[[ Records shown open ]]

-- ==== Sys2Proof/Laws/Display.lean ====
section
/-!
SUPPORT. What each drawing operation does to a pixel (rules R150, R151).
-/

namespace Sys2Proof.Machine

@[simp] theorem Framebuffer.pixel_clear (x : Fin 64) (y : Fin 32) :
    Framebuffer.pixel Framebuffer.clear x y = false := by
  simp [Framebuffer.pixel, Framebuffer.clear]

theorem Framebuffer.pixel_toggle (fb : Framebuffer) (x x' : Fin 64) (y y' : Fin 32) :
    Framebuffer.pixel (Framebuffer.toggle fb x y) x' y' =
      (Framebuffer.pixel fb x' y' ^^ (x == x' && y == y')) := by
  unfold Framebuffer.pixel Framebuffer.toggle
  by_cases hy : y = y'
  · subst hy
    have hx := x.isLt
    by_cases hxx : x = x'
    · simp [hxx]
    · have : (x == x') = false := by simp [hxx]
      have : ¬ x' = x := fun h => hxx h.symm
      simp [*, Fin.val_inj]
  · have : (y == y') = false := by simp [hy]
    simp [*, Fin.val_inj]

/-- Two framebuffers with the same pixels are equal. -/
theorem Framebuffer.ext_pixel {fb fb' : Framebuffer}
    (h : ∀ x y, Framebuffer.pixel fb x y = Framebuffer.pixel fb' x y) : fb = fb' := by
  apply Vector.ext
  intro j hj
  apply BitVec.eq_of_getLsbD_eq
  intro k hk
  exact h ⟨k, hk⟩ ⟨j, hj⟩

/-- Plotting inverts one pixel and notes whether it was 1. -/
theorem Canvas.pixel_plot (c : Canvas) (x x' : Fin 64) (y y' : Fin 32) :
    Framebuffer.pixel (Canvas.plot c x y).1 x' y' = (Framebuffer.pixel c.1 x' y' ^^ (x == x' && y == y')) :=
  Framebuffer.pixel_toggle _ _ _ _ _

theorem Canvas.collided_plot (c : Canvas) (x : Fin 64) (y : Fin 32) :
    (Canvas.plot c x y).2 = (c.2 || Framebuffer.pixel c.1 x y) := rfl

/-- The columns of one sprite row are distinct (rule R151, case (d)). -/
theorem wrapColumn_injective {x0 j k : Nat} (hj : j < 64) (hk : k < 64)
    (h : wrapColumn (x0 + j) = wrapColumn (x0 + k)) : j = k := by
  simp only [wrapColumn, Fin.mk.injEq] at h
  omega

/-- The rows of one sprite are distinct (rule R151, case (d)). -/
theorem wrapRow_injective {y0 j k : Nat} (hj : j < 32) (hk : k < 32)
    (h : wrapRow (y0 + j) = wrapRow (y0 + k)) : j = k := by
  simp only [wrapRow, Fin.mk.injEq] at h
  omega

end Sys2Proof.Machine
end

[[ Records shown closed ]]

Activity:
Looking at the data above, say how many lines include the string "sprite" and add nothing.

Response area:
2